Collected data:
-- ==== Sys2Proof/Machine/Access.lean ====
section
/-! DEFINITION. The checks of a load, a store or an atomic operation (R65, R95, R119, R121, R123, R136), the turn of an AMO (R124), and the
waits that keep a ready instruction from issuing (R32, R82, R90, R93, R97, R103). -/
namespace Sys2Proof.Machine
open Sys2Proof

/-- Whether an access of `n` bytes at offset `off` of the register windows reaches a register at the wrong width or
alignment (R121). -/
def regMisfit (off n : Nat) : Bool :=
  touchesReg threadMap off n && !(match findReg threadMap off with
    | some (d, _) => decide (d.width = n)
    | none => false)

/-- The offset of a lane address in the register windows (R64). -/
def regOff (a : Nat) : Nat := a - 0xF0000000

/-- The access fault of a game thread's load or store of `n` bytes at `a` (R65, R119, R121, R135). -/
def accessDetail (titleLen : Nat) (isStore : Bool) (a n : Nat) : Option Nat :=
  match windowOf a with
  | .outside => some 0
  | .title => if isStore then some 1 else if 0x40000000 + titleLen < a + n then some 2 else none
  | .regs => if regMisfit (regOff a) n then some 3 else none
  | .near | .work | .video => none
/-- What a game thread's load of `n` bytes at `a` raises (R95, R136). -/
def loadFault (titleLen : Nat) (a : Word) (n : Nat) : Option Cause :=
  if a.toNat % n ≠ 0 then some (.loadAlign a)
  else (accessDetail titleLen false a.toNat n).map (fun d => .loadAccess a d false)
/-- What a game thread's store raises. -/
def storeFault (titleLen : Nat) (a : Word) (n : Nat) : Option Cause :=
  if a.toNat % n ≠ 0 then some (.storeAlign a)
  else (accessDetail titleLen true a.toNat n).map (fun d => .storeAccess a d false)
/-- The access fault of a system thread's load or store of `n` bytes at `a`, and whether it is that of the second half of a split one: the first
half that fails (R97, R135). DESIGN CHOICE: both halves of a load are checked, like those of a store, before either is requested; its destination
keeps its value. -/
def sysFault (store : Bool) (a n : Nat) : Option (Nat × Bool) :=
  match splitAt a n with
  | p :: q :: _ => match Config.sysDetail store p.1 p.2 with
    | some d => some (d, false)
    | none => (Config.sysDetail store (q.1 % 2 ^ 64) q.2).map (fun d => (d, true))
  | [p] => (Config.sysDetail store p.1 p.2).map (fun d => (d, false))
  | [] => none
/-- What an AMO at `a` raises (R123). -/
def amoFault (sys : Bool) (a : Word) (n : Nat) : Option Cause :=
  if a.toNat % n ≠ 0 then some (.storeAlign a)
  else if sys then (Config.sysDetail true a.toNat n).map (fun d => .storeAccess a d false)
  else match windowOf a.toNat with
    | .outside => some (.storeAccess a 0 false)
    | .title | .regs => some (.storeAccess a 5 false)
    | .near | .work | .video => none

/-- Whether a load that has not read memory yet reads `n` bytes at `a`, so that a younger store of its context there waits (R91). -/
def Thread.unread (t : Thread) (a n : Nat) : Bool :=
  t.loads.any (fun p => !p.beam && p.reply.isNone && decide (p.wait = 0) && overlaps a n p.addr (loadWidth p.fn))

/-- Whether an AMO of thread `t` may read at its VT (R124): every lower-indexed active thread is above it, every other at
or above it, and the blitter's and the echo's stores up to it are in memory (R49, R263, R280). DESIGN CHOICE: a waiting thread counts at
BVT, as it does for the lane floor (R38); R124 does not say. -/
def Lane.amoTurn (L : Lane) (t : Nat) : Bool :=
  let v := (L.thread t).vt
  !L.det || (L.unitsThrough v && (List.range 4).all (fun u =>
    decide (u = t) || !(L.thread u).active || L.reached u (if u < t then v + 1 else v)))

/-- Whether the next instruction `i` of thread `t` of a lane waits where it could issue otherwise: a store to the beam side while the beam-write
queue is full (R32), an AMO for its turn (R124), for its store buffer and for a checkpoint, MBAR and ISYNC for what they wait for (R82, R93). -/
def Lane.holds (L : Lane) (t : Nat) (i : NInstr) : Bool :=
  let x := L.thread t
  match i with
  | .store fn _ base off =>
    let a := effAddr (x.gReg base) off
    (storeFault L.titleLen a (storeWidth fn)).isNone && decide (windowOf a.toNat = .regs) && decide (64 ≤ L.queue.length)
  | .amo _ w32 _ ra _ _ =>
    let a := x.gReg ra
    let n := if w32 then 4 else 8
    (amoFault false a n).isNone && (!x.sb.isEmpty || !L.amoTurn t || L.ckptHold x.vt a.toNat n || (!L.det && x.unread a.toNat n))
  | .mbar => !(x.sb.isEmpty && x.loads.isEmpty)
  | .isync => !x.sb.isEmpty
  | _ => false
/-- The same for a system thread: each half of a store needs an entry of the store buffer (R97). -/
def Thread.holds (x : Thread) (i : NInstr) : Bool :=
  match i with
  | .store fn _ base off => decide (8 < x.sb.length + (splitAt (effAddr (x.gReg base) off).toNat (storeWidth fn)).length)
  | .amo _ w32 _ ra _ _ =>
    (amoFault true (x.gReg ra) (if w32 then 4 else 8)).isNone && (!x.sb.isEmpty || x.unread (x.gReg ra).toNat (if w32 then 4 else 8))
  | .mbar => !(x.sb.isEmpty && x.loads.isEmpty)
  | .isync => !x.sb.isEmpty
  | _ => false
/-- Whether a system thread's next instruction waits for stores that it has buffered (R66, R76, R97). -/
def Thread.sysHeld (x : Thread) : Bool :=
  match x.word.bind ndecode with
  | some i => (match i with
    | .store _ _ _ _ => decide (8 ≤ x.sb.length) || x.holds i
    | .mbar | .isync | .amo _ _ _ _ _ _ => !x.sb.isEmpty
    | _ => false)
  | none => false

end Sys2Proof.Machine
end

...

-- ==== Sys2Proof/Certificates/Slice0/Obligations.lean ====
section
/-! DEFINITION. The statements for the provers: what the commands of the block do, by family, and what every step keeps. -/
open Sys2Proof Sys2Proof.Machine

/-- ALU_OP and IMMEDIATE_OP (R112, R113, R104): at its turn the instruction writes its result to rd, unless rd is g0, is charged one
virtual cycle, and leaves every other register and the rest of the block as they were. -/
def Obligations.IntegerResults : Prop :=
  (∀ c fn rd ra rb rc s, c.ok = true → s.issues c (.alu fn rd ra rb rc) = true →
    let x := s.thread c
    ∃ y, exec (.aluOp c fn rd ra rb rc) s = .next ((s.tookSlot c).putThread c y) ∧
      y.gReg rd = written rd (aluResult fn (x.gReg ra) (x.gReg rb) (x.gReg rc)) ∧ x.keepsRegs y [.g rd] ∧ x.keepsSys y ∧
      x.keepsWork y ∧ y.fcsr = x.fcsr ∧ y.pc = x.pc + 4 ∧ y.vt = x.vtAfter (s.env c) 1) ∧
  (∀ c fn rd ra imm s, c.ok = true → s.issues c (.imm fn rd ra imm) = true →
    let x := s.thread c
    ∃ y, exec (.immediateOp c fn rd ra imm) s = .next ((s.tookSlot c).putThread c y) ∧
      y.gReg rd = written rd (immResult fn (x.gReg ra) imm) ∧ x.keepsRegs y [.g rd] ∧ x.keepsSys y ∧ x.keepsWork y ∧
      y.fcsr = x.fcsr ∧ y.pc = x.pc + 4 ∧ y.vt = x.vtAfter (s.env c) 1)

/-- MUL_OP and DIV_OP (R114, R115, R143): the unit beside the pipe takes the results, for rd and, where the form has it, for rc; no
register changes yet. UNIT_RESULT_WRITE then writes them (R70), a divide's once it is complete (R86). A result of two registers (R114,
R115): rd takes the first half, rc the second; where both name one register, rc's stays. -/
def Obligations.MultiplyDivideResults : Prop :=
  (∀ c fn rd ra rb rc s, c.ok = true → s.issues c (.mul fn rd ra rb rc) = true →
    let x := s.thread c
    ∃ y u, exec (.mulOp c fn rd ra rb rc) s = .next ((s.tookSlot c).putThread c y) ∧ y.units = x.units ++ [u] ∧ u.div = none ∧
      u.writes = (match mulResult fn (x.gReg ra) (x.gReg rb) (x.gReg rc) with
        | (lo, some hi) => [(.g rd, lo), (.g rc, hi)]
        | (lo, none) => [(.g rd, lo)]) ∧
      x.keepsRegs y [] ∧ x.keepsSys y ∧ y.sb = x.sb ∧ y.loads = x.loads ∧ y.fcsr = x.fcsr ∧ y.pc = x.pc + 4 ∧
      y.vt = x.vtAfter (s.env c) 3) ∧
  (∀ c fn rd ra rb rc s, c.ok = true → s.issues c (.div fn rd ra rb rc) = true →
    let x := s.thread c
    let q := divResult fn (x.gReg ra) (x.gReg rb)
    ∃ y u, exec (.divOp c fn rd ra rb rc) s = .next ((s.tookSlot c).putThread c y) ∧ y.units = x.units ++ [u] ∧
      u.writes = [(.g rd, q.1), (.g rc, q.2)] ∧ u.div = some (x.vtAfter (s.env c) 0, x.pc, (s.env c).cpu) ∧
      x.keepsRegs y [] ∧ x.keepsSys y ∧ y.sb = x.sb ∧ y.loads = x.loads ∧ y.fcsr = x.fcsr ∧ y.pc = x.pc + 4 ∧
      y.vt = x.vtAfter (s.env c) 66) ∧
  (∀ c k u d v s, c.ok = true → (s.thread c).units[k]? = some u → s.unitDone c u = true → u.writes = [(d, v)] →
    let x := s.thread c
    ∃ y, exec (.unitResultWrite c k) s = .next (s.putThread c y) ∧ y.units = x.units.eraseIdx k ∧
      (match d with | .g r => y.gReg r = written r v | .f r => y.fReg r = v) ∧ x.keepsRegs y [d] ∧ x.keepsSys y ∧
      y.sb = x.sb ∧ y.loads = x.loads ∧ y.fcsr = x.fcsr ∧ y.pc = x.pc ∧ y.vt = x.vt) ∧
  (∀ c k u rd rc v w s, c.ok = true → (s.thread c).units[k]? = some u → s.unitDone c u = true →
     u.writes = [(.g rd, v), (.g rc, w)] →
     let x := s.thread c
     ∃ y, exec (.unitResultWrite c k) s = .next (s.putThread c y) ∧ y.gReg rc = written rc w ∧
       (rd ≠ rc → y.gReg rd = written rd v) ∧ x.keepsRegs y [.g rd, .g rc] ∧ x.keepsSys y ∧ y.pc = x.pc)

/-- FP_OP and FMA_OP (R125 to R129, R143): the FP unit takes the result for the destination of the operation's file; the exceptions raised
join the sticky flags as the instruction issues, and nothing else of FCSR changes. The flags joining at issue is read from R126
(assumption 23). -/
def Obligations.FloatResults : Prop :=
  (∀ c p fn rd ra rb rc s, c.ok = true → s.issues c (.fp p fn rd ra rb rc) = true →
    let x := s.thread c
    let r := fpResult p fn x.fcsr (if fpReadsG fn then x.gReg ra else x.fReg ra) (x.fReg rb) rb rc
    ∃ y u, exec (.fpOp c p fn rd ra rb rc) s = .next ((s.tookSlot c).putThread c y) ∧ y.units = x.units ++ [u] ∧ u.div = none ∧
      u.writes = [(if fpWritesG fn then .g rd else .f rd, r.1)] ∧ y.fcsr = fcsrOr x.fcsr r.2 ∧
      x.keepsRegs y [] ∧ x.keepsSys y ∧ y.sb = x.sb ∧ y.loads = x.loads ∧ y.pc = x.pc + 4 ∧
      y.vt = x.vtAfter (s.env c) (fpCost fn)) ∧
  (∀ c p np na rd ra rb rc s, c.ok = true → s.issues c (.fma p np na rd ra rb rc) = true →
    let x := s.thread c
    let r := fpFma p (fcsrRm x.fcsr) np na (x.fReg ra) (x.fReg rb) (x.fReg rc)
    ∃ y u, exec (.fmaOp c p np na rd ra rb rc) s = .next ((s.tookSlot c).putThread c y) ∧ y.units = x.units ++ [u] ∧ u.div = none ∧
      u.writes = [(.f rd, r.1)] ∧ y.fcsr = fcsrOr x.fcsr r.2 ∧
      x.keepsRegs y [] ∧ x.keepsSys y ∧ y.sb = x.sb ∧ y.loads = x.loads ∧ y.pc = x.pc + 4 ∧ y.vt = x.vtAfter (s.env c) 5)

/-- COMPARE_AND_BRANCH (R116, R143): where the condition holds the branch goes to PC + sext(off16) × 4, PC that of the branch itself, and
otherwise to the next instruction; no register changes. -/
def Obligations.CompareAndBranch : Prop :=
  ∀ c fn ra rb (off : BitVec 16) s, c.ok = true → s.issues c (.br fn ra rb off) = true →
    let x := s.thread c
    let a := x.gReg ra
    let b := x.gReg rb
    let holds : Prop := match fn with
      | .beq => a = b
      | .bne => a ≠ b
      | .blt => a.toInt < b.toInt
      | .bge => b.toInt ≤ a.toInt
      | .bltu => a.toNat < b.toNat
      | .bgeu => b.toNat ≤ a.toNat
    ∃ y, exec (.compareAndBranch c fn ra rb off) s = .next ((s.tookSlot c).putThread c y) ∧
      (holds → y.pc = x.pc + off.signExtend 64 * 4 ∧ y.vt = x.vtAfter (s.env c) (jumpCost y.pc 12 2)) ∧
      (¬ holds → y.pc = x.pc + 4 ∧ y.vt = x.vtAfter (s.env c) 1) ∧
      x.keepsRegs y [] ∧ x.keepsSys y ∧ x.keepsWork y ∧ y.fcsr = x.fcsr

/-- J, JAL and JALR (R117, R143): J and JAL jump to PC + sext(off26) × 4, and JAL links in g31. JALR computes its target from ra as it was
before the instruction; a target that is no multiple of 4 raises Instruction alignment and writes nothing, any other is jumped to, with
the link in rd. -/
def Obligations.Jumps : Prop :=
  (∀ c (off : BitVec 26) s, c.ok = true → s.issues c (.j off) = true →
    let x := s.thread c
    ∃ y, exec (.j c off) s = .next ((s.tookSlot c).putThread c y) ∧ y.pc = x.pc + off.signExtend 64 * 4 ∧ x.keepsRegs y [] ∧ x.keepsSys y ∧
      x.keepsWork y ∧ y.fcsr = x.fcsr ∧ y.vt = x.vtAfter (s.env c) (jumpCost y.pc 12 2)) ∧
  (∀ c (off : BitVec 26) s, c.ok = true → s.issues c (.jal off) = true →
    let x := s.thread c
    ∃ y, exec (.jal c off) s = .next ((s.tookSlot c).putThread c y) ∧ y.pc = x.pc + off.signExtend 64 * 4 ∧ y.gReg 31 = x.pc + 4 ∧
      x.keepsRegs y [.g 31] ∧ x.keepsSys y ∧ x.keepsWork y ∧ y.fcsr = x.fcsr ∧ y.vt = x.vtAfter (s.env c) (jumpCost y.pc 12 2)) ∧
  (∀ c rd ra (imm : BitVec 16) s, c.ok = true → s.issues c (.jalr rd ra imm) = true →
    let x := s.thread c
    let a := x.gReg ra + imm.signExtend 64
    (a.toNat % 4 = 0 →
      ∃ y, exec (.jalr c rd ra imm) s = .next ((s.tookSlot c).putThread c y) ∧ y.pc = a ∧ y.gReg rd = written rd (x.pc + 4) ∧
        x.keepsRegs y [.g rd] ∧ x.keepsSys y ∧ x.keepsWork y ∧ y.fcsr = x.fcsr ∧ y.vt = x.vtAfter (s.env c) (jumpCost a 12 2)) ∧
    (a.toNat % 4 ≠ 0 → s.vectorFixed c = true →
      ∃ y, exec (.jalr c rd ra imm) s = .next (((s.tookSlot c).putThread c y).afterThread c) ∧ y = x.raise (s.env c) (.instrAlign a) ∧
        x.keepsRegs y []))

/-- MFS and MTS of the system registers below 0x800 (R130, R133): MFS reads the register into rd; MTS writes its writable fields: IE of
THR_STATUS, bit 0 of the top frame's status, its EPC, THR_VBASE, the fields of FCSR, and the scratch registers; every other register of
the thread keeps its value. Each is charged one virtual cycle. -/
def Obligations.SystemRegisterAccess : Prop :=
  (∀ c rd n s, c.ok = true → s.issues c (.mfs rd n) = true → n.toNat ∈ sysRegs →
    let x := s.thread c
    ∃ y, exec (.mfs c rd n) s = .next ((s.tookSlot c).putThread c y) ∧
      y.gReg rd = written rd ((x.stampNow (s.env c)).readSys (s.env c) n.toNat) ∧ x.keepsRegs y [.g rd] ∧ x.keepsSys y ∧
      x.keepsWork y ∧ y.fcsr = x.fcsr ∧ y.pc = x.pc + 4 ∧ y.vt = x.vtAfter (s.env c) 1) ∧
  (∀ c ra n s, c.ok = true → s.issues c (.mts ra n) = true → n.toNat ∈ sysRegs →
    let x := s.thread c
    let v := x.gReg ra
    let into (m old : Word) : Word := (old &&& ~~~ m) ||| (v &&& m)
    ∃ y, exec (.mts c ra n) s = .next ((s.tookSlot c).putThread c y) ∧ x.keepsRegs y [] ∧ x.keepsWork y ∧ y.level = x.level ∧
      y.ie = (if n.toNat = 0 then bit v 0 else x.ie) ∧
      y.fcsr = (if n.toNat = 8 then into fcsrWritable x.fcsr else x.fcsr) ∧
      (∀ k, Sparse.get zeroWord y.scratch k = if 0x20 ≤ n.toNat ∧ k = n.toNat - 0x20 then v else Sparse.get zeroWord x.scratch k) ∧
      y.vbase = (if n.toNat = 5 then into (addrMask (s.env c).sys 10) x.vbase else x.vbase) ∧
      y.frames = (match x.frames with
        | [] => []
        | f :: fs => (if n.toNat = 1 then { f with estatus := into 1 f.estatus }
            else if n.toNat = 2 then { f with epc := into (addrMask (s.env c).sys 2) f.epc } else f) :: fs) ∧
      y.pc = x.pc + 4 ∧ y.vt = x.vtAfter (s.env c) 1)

WHAT THIS TASK INVOLVES:
Each line above that contains the word "DEFINITION" should be returned.

YOUR SOLUTION:
/-! DEFINITION. The checks of a load, a store or an atomic operation (R65, R95, R119, R121, R123, R136), the turn of an AMO (R124), and the
/-! DEFINITION. The statements for the provers: what the commands of the block do, by family, and what every step keeps. -/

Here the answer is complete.